### About this task
The entries below must be restated word for word.

### Stored items
/-- The word taken is the first for a port that goes on, and every other word stays in its place. -/
theorem takeIssued_eq_some (stopped : Nat → Bool) (q rest : List (Nat × Word)) (c : Nat × Word) :
    takeIssued stopped q = some (c, rest) ↔
      ∃ pre post, q = pre ++ c :: post ∧ rest = pre ++ post ∧ (∀ d ∈ pre, stopped d.1 = true) ∧ stopped c.1 = false := by
  induction q generalizing rest with
  | nil => simp [takeIssued]
  | cons d q ih =>
    cases hd : stopped d.1 with
    | false =>
      constructor
      · intro h
        simp only [takeIssued, hd, Bool.false_eq_true, if_false, Option.some.injEq, Prod.mk.injEq] at h
        obtain ⟨rfl, rfl⟩ := h
        exact ⟨[], q, rfl, rfl, by simp, hd⟩
      · rintro ⟨pre, post, h1, rfl, h2, h3⟩
        cases pre with
        | nil =>
          obtain ⟨rfl, rfl⟩ := List.cons.inj h1
          simp [takeIssued, hd]
        | cons e pre =>
          obtain ⟨rfl, -⟩ := List.cons.inj h1
          rw [h2 d (List.mem_cons_self ..)] at hd
          cases hd
    | true =>
      constructor
      · intro h
        cases hq : takeIssued stopped q with
        | none => simp [takeIssued, hd, hq] at h
        | some e =>
          obtain ⟨e, rest'⟩ := e
          simp only [takeIssued, hd, hq, if_true, Option.some.injEq, Prod.mk.injEq] at h
          obtain ⟨rfl, rfl⟩ := h
          obtain ⟨pre, post, rfl, rfl, h2, h3⟩ := (ih rest').1 hq
          exact ⟨d :: pre, post, rfl, rfl, by simpa [hd] using h2, h3⟩
      · rintro ⟨pre, post, h1, rfl, h2, h3⟩
        cases pre with
        | nil =>
          obtain ⟨rfl, -⟩ := List.cons.inj h1
          rw [h3] at hd
          cases hd
        | cons e pre =>
          obtain ⟨rfl, rfl⟩ := List.cons.inj h1
          have : takeIssued stopped (pre ++ c :: post) = some (c, pre ++ post) :=
            (ih (pre ++ post)).2 ⟨pre, post, rfl, rfl, fun x hx => h2 x (List.mem_cons_of_mem _ hx), h3⟩
          simp [takeIssued, hd, this]

/-- What a host can present. -/
theorem present_cases (s : State) :
    ((∀ c ∈ s.issue, s.isFaulted c.1 = true) ∧ s.present = .nothing) ∨
    (∃ pre port w post, s.issue = pre ++ (port, w) :: post ∧ (∀ c ∈ pre, s.isFaulted c.1 = true) ∧
      s.isFaulted port = false ∧
      ((({ s with issue := pre ++ post } : State).select port = none ∧ s.present = .noPort) ∨
       ∃ s', ({ s with issue := pre ++ post } : State).select port = some s' ∧ s.present = .command w s')) := by
  unfold State.present
  cases hq : takeIssued s.isFaulted s.issue with
  | none => exact .inl ⟨(takeIssued_eq_none _ _).1 hq, rfl⟩
  | some c =>
    obtain ⟨⟨port, w⟩, rest⟩ := c
    obtain ⟨pre, post, h1, rfl, h2, h3⟩ := (takeIssued_eq_some _ _ _ _).1 hq
    refine .inr ⟨pre, port, w, post, h1, h2, h3, ?_⟩
    simp only
    cases hs : ({ s with issue := pre ++ post } : State).select port with
    | none => exact .inl ⟨rfl, rfl⟩
    | some s' => exact .inr ⟨s', rfl, rfl⟩

/-! ### Going on and stopping -/

/-- The machine goes on unchanged, or stops because every context's run has stopped. -/
theorem proceed_cases (s : State) :
    (s.proceed = .next s ∧ ∃ k ∈ s.contexts, k.fault = none) ∨
    (∃ r, s.ctx.fault = some r ∧ (∀ k ∈ s.contexts, k.fault ≠ none) ∧ s.proceed = .fault r) := by
  unfold State.proceed
  cases hf : s.ctx.fault with
  | none => exact .inl ⟨rfl, s.ctx, by simp [State.contexts], hf⟩
  | some r =>
    cases ha : s.contexts.all (·.fault.isSome) with
    | true =>
      refine .inr ⟨r, rfl, fun k hk hn => ?_, rfl⟩
      have := List.all_eq_true.1 ha k hk
      rw [hn] at this
      cases this
    | false =>
      obtain ⟨k, hk, hn⟩ := List.all_eq_false.1 ha
      exact .inl ⟨rfl, k, hk, by simpa using hn⟩

theorem proceed_eq_next (s t : State) (h : s.proceed = .next t) : t = s := by
  rcases proceed_cases s with ⟨h1, -⟩ | ⟨r, -, -, h1⟩
  · rw [h1] at h
    exact (Host.Outcome.next.inj h).symm
  · rw [h1] at h
    cases h

/-- An undefined command leaves its context as it was but for the record, and every other context as it was. -/
theorem stopContext_eq_next (s t : State) (r : Fault) (h : s.stopContext r = .next t) :
    t = s.withCtx (s.ctx.recordFault r) := proceed_eq_next _ _ h

/-- A step that answers a next state is idle, or performs the command presented, or stops the context whose command is
undefined. -/
theorem step_eq_next (s t : State) (h : step s = .next t) :
    ((∀ c ∈ s.issue, s.isFaulted c.1 = true) ∧ t = s) ∨
    ∃ pre port w post s', s.issue = pre ++ (port, w) :: post ∧ (∀ c ∈ pre, s.isFaulted c.1 = true) ∧
      s.isFaulted port = false ∧ ({ s with issue := pre ++ post } : State).select port = some s' ∧
      ((∃ i, decode w = .ok i ∧ exec i s' = .next t) ∨
        ∃ r, t = s'.withCtx (s'.ctx.recordFault r) ∧
          ((∃ e, decode w = .error e ∧ r = .illegalCmd) ∨ ∃ i, decode w = .ok i ∧ exec i s' = .fault r)) := by
  unfold step at h
  rcases present_cases s with ⟨hq, hp⟩ | ⟨pre, port, w, post, hq, hpre, hport, ⟨hs, hp⟩ | ⟨s', hs, hp⟩⟩
  · rw [hp] at h
    exact .inl ⟨hq, proceed_eq_next _ _ h⟩
  · rw [hp] at h
    cases h
  · rw [hp] at h
    refine .inr ⟨pre, port, w, post, s', hq, hpre, hport, hs, ?_⟩
    cases hd : decode w with
    | error e =>
      simp only [hd] at h
      exact .inr ⟨_, stopContext_eq_next _ _ _ h, .inl ⟨e, rfl, rfl⟩⟩
    | ok i =>
      simp only [hd] at h
      cases he : exec i s' with
      | next u => rw [he] at h; exact .inl ⟨i, rfl, he.trans h⟩
      | fault r => rw [he] at h; exact .inr ⟨r, stopContext_eq_next _ _ _ h, .inr ⟨i, rfl, he⟩⟩
      | refused r => rw [he] at h; cases h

### Result
/-- The word taken is the first for a port that goes on, and every other word stays in its place. -/
theorem takeIssued_eq_some (stopped : Nat → Bool) (q rest : List (Nat × Word)) (c : Nat × Word) :
    takeIssued stopped q = some (c, rest) ↔
      ∃ pre post, q = pre ++ c :: post ∧ rest = pre ++ post ∧ (∀ d ∈ pre, stopped d.1 = true) ∧ stopped c.1 = false := by
  induction q generalizing rest with
  | nil => simp [takeIssued]
  | cons d q ih =>
    cases hd : stopped d.1 with
    | false =>
      constructor
      · intro h
        simp only [takeIssued, hd, Bool.false_eq_true, if_false, Option.some.injEq, Prod.mk.injEq] at h
        obtain ⟨rfl, rfl⟩ := h
        exact ⟨[], q, rfl, rfl, by simp, hd⟩
      · rintro ⟨pre, post, h1, rfl, h2, h3⟩
        cases pre with
        | nil =>
          obtain ⟨rfl, rfl⟩ := List.cons.inj h1
          simp [takeIssued, hd]
        | cons e pre =>
          obtain ⟨rfl, -⟩ := List.cons.inj h1
          rw [h2 d (List.mem_cons_self ..)] at hd
          cases hd
    | true =>
      constructor
      · intro h
        cases hq : takeIssued stopped q with
        | none => simp [takeIssued, hd, hq] at h
        | some e =>
          obtain ⟨e, rest'⟩ := e
          simp only [takeIssued, hd, hq, if_true, Option.some.injEq, Prod.mk.injEq] at h
          obtain ⟨rfl, rfl⟩ := h
          obtain ⟨pre, post, rfl, rfl, h2, h3⟩ := (ih rest').1 hq
          exact ⟨d :: pre, post, rfl, rfl, by simpa [hd] using h2, h3⟩
      · rintro ⟨pre, post, h1, rfl, h2, h3⟩
        cases pre with
        | nil =>
          obtain ⟨rfl, -⟩ := List.cons.inj h1
          rw [h3] at hd
          cases hd
        | cons e pre =>
          obtain ⟨rfl, rfl⟩ := List.cons.inj h1
          have : takeIssued stopped (pre ++ c :: post) = some (c, pre ++ post) :=
            (ih (pre ++ post)).2 ⟨pre, post, rfl, rfl, fun x hx => h2 x (List.mem_cons_of_mem _ hx), h3⟩
          simp [takeIssued, hd, this]

/-- What a host can present. -/
theorem present_cases (s : State) :
    ((∀ c ∈ s.issue, s.isFaulted c.1 = true) ∧ s.present = .nothing) ∨
    (∃ pre port w post, s.issue = pre ++ (port, w) :: post ∧ (∀ c ∈ pre, s.isFaulted c.1 = true) ∧
      s.isFaulted port = false ∧
      ((({ s with issue := pre ++ post } : State).select port = none ∧ s.present = .noPort) ∨
       ∃ s', ({ s with issue := pre ++ post } : State).select port = some s' ∧ s.present = .command w s')) := by
  unfold State.present
  cases hq : takeIssued s.isFaulted s.issue with
  | none => exact .inl ⟨(takeIssued_eq_none _ _).1 hq, rfl⟩
  | some c =>
    obtain ⟨⟨port, w⟩, rest⟩ := c
    obtain ⟨pre, post, h1, rfl, h2, h3⟩ := (takeIssued_eq_some _ _ _ _).1 hq
    refine .inr ⟨pre, port, w, post, h1, h2, h3, ?_⟩
    simp only
    cases hs : ({ s with issue := pre ++ post } : State).select port with
    | none => exact .inl ⟨rfl, rfl⟩
    | some s' => exact .inr ⟨s', rfl, rfl⟩

/-! ### Going on and stopping -/

/-- The machine goes on unchanged, or stops because every context's run has stopped. -/
theorem proceed_cases (s : State) :
    (s.proceed = .next s ∧ ∃ k ∈ s.contexts, k.fault = none) ∨
    (∃ r, s.ctx.fault = some r ∧ (∀ k ∈ s.contexts, k.fault ≠ none) ∧ s.proceed = .fault r) := by
  unfold State.proceed
  cases hf : s.ctx.fault with
  | none => exact .inl ⟨rfl, s.ctx, by simp [State.contexts], hf⟩
  | some r =>
    cases ha : s.contexts.all (·.fault.isSome) with
    | true =>
      refine .inr ⟨r, rfl, fun k hk hn => ?_, rfl⟩
      have := List.all_eq_true.1 ha k hk
      rw [hn] at this
      cases this
    | false =>
      obtain ⟨k, hk, hn⟩ := List.all_eq_false.1 ha
      exact .inl ⟨rfl, k, hk, by simpa using hn⟩

theorem proceed_eq_next (s t : State) (h : s.proceed = .next t) : t = s := by
  rcases proceed_cases s with ⟨h1, -⟩ | ⟨r, -, -, h1⟩
  · rw [h1] at h
    exact (Host.Outcome.next.inj h).symm
  · rw [h1] at h
    cases h

/-- An undefined command leaves its context as it was but for the record, and every other context as it was. -/
theorem stopContext_eq_next (s t : State) (r : Fault) (h : s.stopContext r = .next t) :
    t = s.withCtx (s.ctx.recordFault r) := proceed_eq_next _ _ h

/-- A step that answers a next state is idle, or performs the command presented, or stops the context whose command is
undefined. -/
theorem step_eq_next (s t : State) (h : step s = .next t) :
    ((∀ c ∈ s.issue, s.isFaulted c.1 = true) ∧ t = s) ∨
    ∃ pre port w post s', s.issue = pre ++ (port, w) :: post ∧ (∀ c ∈ pre, s.isFaulted c.1 = true) ∧
      s.isFaulted port = false ∧ ({ s with issue := pre ++ post } : State).select port = some s' ∧
      ((∃ i, decode w = .ok i ∧ exec i s' = .next t) ∨
        ∃ r, t = s'.withCtx (s'.ctx.recordFault r) ∧
          ((∃ e, decode w = .error e ∧ r = .illegalCmd) ∨ ∃ i, decode w = .ok i ∧ exec i s' = .fault r)) := by
  unfold step at h
  rcases present_cases s with ⟨hq, hp⟩ | ⟨pre, port, w, post, hq, hpre, hport, ⟨hs, hp⟩ | ⟨s', hs, hp⟩⟩
  · rw [hp] at h
    exact .inl ⟨hq, proceed_eq_next _ _ h⟩
  · rw [hp] at h
    cases h
  · rw [hp] at h
    refine .inr ⟨pre, port, w, post, s', hq, hpre, hport, hs, ?_⟩
    cases hd : decode w with
    | error e =>
      simp only [hd] at h
      exact .inr ⟨_, stopContext_eq_next _ _ _ h, .inl ⟨e, rfl, rfl⟩⟩
    | ok i =>
      simp only [hd] at h
      cases he : exec i s' with
      | next u => rw [he] at h; exact .inl ⟨i, rfl, he.trans h⟩
      | fault r => rw [he] at h; exact .inr ⟨r, stopContext_eq_next _ _ _ h, .inr ⟨i, rfl, he⟩⟩
      | refused r => rw [he] at h; cases h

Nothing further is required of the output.